Результаты текущего исследования показали повышенную экспрессию обоих рецепторов гонадотропина (LHR и FSHR) через 0–24 часа в необработанном контроле, тогда как наблюдалась повышенная регуляция этих генов через 48–72 часа после введения E2.Предполагается, что обработка E2 отражает стимулирующий эффект на пролиферацию GCs in vitro, способность достигать логарифмической фазы через 72 часа и экспрессию LHR. Более того, экспрессия LHR может быть признана маркером трансформации GC-лютеиновых клеток, поскольку самый высокий уровень экспрессии наблюдался между 48 и 72 часами. Кроме того, повышение уровня FSHR через 72 часа IVC также сопровождается значительным увеличением пролиферации GC свиней in vitro. У некоторых видов млекопитающих широко известно, что первичная культура GC и / или исследования, основанные на трансформации GC-лютеиновых клеток, являются надежной и удобной моделью фолликулогенеза яичников и могут быть признаны специфическим «отпечатком пальца» этого процесса.
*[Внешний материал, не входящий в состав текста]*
/-- The two steps of an AEAD mode (R229): keystream and tag. -/
def aeadAlgs : Nat → Option (Config.Alg × Config.Alg)
  | 1 => some (.gcmStream, .gcmTag)
  | 2 => some (.ccmStream, .ccmTag)
  | 3 => some (.chachaStream, .chachaTag)
  | _ => none

/-- The AEAD mode of a TLS suite, with its key type (R229). -/
def tlsSuite : Nat → Option (Nat × Nat)
  | 1 => some (1, 0x01)
  | 2 => some (1, 0x02)
  | 3 => some (3, 0x05)
  | _ => none

/-- The text under an AEAD's keystream. -/
def aeadCrypt (a : Config.Alg) (key nonce text : Bytes) : Bytes :=
  xorBytes text (fitLen text.length (Config.prim a [key, nonce, natBE 4 text.length]))

/-- The tag of an AEAD, at a length (CCM's tag depends on it). -/
def aeadTag (a : Config.Alg) (key nonce aad ct : Bytes) (n : Nat) : Bytes :=
  fitLen n (Config.prim a [key, nonce, aad, ct, natBE 1 n])

/-- The mode, key type and tag length of an AEAD packet are among those of R229. -/
def aeadModeOk (mode t tag : Nat) : Bool :=
  match mode with
  | 1 => (t == 1 || t == 2) && decide (12 ≤ tag) && decide (tag ≤ 16)
  | 2 => (t == 1 || t == 2) && decide (4 ≤ tag) && decide (tag ≤ 16) && tag % 2 == 0
  | 3 => t == 5 && tag == 16
  | _ => false

/-- The usage bit that a symmetric opcode needs (R114). -/
def symUse (opc : Nat) : Nat :=
  match opc with
  | 0x0201 => useEncrypt | 0x0203 => useEncrypt | 0x020B => useEncrypt
  | 0x0202 => useDecrypt | 0x0204 => useDecrypt | 0x020C => useDecrypt
  | _ => useMac

/-- The parameters, lengths and key type of AEAD_SEAL and AEAD_OPEN are within R229. -/
def aeadOk (p : Packet) (t : Nat) (enc : Bool) : Bool :=
  let tag := p.par 1 1
  let c := p.inTotal - p.aad - (if enc then 0 else tag)
  !p.pind && aeadModeOk (p.par 0 0) t tag && decide (p.aad + (if enc then 0 else tag) ≤ p.inTotal) &&
    (p.par 0 0 != 2 || decide (c ≤ 16777215)) && p.fits (if enc then c + tag else c)

/-- XTS_ENCRYPT and XTS_DECRYPT are within R229. -/
def xtsOk (p : Packet) (k : Key) : Bool :=
  !p.pind && (k.typ == 3 || k.typ == 4) && decide (16 ≤ p.inTotal) && decide (p.inTotal ≤ 16777216) &&
    k.secret.take (k.secret.length / 2) != k.secret.drop (k.secret.length / 2) && p.fits p.inTotal

/-- CMAC_GENERATE and CMAC_VERIFY are within R229. -/
def cmacOk (p : Packet) (t : Nat) (verify : Bool) : Bool :=
  let n := p.par 0 0
  p.inlineFrom 1 && (t == 1 || t == 2) && decide (8 ≤ n) && decide (n ≤ 16) &&
    (if verify then decide (n ≤ p.inTotal) else p.fits n)

/-- HMAC_GENERATE and HMAC_VERIFY are within R229. -/
def hmacOk (p : Packet) (t : Nat) (verify : Bool) : Bool :=
  let n := p.par 1 1
  match hmacAlg (p.par 0 0) with
  | none => false
  | some (_, kt, len) => p.inlineFrom 2 && t == kt && decide (16 ≤ n) && decide (n ≤ len) &&
      (if verify then decide (n ≤ p.inTotal) else p.fits n)

/-- The output length of a HASH packet. -/
def hashLen (p : Packet) : Nat :=
  match hashAlg (p.par 0 0) with
  | some (_, 0) => p.par 4 7
  | some (_, n) => n
  | none => 0

/-- HASH is within R229. -/
def hashOk (p : Packet) : Bool :=
  match hashAlg (p.par 0 0) with
  | none => false
  | some (_, n) => p.inlineFrom 8 && p.par 1 3 == 0 && p.fits (hashLen p) &&
      (if n = 0 then decide (1 ≤ p.par 4 7) && decide (p.par 4 7 ≤ 65536) else p.par 4 7 == 0)

/-- HKDF is within R229. -/
def hkdfOk (p : Packet) : Bool :=
  match hkdfAlg (p.par 0 0) with
  | none => false
  | some (_, n) => p.inlineFrom 8 && p.par 1 1 == 0 && p.par 2 3 + p.par 4 5 + p.par 6 7 == p.inTotal &&
      decide (1 ≤ p.capacity) && decide (p.capacity ≤ 255 * n)

/-- The suite's key type is the key's. -/
def tlsKeyOk (p : Packet) (t : Nat) : Bool :=
  match tlsSuite (p.par 0 0) with
  | some (_, kt) => kt == t
  | none => false

/-- TLS_PROTECT is within R230. -/
def tlsProtectOk (p : Packet) (t : Nat) : Bool :=
  let c := p.inTotal - 12
  !p.pind && tlsKeyOk p t && p.par 2 7 == 0 && decide (0x15 ≤ p.par 1 1) && decide (p.par 1 1 ≤ 0x17) &&
    decide (12 ≤ p.inTotal) && decide (c ≤ 16384) && p.fits (c + 22)

/-- The record of a TLS_UNPROTECT packet. -/
def tlsRecord (p : Packet) : Bytes := p.input.drop 12

/-- TLS_UNPROTECT passes the checks of R230 that need no key, and has room for the longest content of its record (R508). -/
def tlsUnprotectOk (p : Packet) (t : Nat) : Bool :=
  let r := tlsRecord p
  let n := fieldBE r 3 2
  !p.pind && tlsKeyOk p t && p.par 1 7 == 0 && decide (17 ≤ p.inTotal) && field r 0 1 == 0x17 && fieldBE r 1 2 == 0x0303 &&
    r.length == 5 + n && decide (17 ≤ n) && decide (n ≤ 16640) && p.fits (n - 17)

/-- The limits of R229 and R230 for an opcode. -/
def symOk (opc : Nat) (p : Packet) (k : Option Key) : Bool :=
  match opc, k with
  | 0x0201, some k => aeadOk p k.typ true
  | 0x0202, some k => aeadOk p k.typ false
  | 0x0203, some k => xtsOk p k
  | 0x0204, some k => xtsOk p k
  | 0x0205, some k => cmacOk p k.typ false
  | 0x0206, some k => cmacOk p k.typ true
  | 0x0207, _ => hashOk p
  | 0x0208, some k => hmacOk p k.typ false
  | 0x0209, some k => hmacOk p k.typ true
  | 0x020A, _ => hkdfOk p
  | 0x020B, some k => tlsProtectOk p k.typ
  | 0x020C, some k => tlsUnprotectOk p k.typ
  | _, _ => false

/-- The areas of a symmetric opcode: the verify opcodes ignore the output descriptor (R234). -/
def symUses (opc : Nat) : Uses := ⟨true, opc != 0x0206 && opc != 0x0209, true⟩

/-- The handle that a packet's start takes its key from, or zero. -/
def Packet.symHandle (p : Packet) : Nat := p.keys.headD 0

/-- The checks of R8 on a symmetric packet (R74, R114, R229); it then waits for tokens with its handle. -/
def State.askSym (s : State) (opc pid : Nat) (p : Packet) : Except Stop State := do
  let k ← s.handles pid p
  require (s.fget Fld.SLC_BULK_SHARE_rate p.ring != 0) .denied
  require (match k with | some k => bit k.usage (symUse opc) | none => true) .denied
  require (p.areasOk (symUses opc) && symOk opc p k) .rejected
  let h := match k with | some _ => (s.firstHandle pid p).getD 0 | none => 0
  .ok (s.setPacket pid { p with phase := .tokens s.now, keys := if h = 0 then [] else [h] })

/-- The run of a symmetric opcode. -/
def State.runSym (s : State) (opc pid : Nat) (d : PktData) : State :=
  s.runPacket opc pid d (fun s pid p => s.accepted pid (s.askSym opc pid p))

/-- AEAD_SEAL (R67, R229). -/
def execAeadSeal (dt pid : Nat) (d : PktData) (s : State) : Host.Outcome State Fault Refusal := .next ((s.tick dt).runSym 0x0201 pid d)

/-- AEAD_OPEN (R67, R229). -/
def execAeadOpen (dt pid : Nat) (d : PktData) (s : State) : Host.Outcome State Fault Refusal := .next ((s.tick dt).runSym 0x0202 pid d)

/-- XTS_ENCRYPT (R67, R229). -/
def execXtsEncrypt (dt pid : Nat) (d : PktData) (s : State) : Host.Outcome State Fault Refusal := .next ((s.tick dt).runSym 0x0203 pid d)

/-- XTS_DECRYPT (R67, R229). -/
def execXtsDecrypt (dt pid : Nat) (d : PktData) (s : State) : Host.Outcome State Fault Refusal := .next ((s.tick dt).runSym 0x0204 pid d)

/-- CMAC_GENERATE (R67, R229). -/
def execCmacGenerate (dt pid : Nat) (d : PktData) (s : State) : Host.Outcome State Fault Refusal := .next ((s.tick dt).runSym 0x0205 pid d)

/-- CMAC_VERIFY (R67, R229, R234). -/
def execCmacVerify (dt pid : Nat) (d : PktData) (s : State) : Host.Outcome State Fault Refusal := .next ((s.tick dt).runSym 0x0206 pid d)

/-- HASH (R67, R229). -/
def execHash (dt pid : Nat) (d : PktData) (s : State) : Host.Outcome State Fault Refusal := .next ((s.tick dt).runSym 0x0207 pid d)

/-- HMAC_GENERATE (R67, R229). -/
def execHmacGenerate (dt pid : Nat) (d : PktData) (s : State) : Host.Outcome State Fault Refusal := .next ((s.tick dt).runSym 0x0208 pid d)

/-- HMAC_VERIFY (R67, R229, R234). -/
def execHmacVerify (dt pid : Nat) (d : PktData) (s : State) : Host.Outcome State Fault Refusal := .next ((s.tick dt).runSym 0x0209 pid d)

/-- HKDF (R67, R229). -/
def execHkdf (dt pid : Nat) (d : PktData) (s : State) : Host.Outcome State Fault Refusal := .next ((s.tick dt).runSym 0x020A pid d)

/-- TLS_PROTECT (R67, R230). -/
def execTlsProtect (dt pid : Nat) (d : PktData) (s : State) : Host.Outcome State Fault Refusal := .next ((s.tick dt).runSym 0x020B pid d)

/-- TLS_UNPROTECT (R67, R230). -/
def execTlsUnprotect (dt pid : Nat) (d : PktData) (s : State) : Host.Outcome State Fault Refusal := .next ((s.tick dt).runSym 0x020C pid d)

/-- The depth of a slice's bucket in eightieths of a byte (R75). -/
def State.bucketFull (s : State) (sl : Nat) : Int := (s.fget Fld.SLC_BULK_SHARE_burst sl * 1024 * 80 : Nat)

/-- The level of a slice's bucket now: it has filled at `rate` eightieths of a byte per ns up to its depth (R75). -/
def State.bucketLevel (s : State) (sl : Nat) : Int :=
  let b := s.slc.buckets.getD sl ⟨s.bucketFull sl, s.now⟩
  min (b.level + (s.fget Fld.SLC_BULK_SHARE_rate sl * (s.now - b.at_) : Nat)) (s.bucketFull sl)

/-- The bucket of a slice set to a level, as of now. -/
def State.setBucket (s : State) (sl : Nat) (level : Int) : State :=
  { s with slc := { s.slc with buckets := s.slc.buckets.insert sl ⟨level, s.now⟩ } }

/-- Since when a packet waits for tokens. -/
def Packet.tokensSince (p : Packet) : Option Nat :=
  match p.phase with
  | .tokens t => some t
  | _ => none

/-- The packet has waited longest for its slice's tokens (R75). -/
def State.tokensFirst (s : State) (pid sl t : Nat) : Bool :=
  !s.cmd.packets.any (fun q e =>
    e.ring == sl && match e.tokensSince with | some u => decide (u < t) || (u == t && decide (q < pid)) | none => false)

/-- A unit of the device drains before a visit or a replacement (R19, R408). -/
def State.draining (s : State) (u : Nat) : Bool := s.rot.draining.contains u

/-- A cluster takes new work: active and not being withdrawn (R237). -/
def State.clusterOpen (s : State) (n : Nat) : Bool :=
  decide (n < 16) && s.fget Fld.BLK_CLUSTER_MAP_role n == 0 && !s.draining (0x20 + n)

/-- The work in a cluster. -/
def State.clusterJobs (s : State) (n : Nat) : List (Nat × BlkJob) := s.blk.jobs.cells.filter (fun e => e.2.cluster == some n)

/-- Lookaside packets in a cluster's queue. -/
def State.lookasideOf (s : State) (n : Nat) : List (Nat × BlkJob) := (s.clusterJobs n).filter (fun e => e.1 % 2 == 0)

/-- Queued lookaside bytes of a cluster. -/
def State.queuedBytes (s : State) (n : Nat) : Nat := (s.lookasideOf n).foldl (fun a e => a + e.2.bytes) 0

/-- The slot of a cluster's register file that holds a key. -/
def State.entryOf (s : State) (n : Nat) (t : KeyTag) : Option (Nat × BlkEntry) :=
  s.blk.files.find? (fun k e => k / 64 == n && e.tag == t && e.loaded)

/-- The slot of a cluster's register file that is a key's, arrived or on its way. -/
def State.slotOf (s : State) (n : Nat) (t : KeyTag) : Option (Nat × BlkEntry) :=
  s.blk.files.find? (fun k e => k / 64 == n && e.tag == t)

/-- Work in a cluster references an entry: it is pinned (R227). -/
def State.pinned (s : State) (n : Nat) (t : KeyTag) : Bool := (s.clusterJobs n).any (fun e => e.2.tag == some t)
Baufeld и Vanselow исследовали морфологические и физиологические свойства бычьих ГК in vitro в отношении экспрессии маркеров лютеинизации и статуса метилирования [20]. Они обнаружили, что CYP19A1 является решающим ферментом в пути производства эстрадиола, и экспрессия этого фермента связана с размером фолликулов. Только ГК, выделенные из фолликулов большего размера, характеризовались повышенной специфичностью и чувствительностью к действию ЛГ на яичники. Более того, они наблюдали значительную связь между синтезом 17-бета-эстрадиола и экспрессией CYP19A1; однако пролиферативная активность GC, измеренная по экспрессии ядерного антигена пролиферирующих клеток (PCNA), была обратимой и коррелировала с экспрессией маркеров стероидогенеза и рецепторов гонадотропина.Также определяли снижение экспрессии маркеров лютеинизации, таких как простагландин-эндопероксид-синтаза 2 (PTGS2), пентраксин 3 (PTX3), регулятор передачи сигналов G-белка 2 (RGS2) и ванин 2 (VNN2). Вопреки этим результатам, наши результаты продемонстрировали положительную корреляцию между введением E2 и пролиферативной способностью ГК свиней, культивируемых in vitro. Однако аналогичным образом наблюдался стимулирующий эффект E2 на CYP19A1. Более того, в нашем недавнем исследовании мы представили связь лютеинизации ГК с экспрессией мРНК LHR, FSHR и CYP19A1 и распределением белков, кодируемых этими генами, в культуре in vitro [21].LHR и CYP19A1 были увеличены через 24 и 48 часов IVC, тогда как FSHR достиг наивысшего уровня через 0 часов. Точно так же повышенный ИП был отмечен вскоре после 24 ч НПВ. Было высказано предположение, что физиологическое состояние пролиферации ГК не связано с экспрессией маркеров лютеинизации. Сравнивая эти результаты с текущим исследованием, мы предполагаем, что только ГК, стимулированные Е2, коррелируют с увеличением ИП, что может сопровождаться существенной активацией трансформации ГК-лютеиновых клеток in vitro, даже если некоторые ГК могут отрицательно регулироваться высокая концентрация эстрогена из-за введения экзогенного E2.Более того, экспрессия коннексинов, которая является маркером активности GJC, может модулироваться добавлением E2.

Этическое одобрение

Это исследование было одобрено решением 32/2012 местного этического комитета в Познани.

Конкурирующие интересы

Авторы заявляют, что у них нет конкурирующих интересов.

Благодарности

Это исследование стало возможным благодаря гранту № 2014/13 / D / NZ9 / 04798 «SONATA» из Польского национального научного центра и 502-14-02227367-10694 из Познаньского университета медицинских наук.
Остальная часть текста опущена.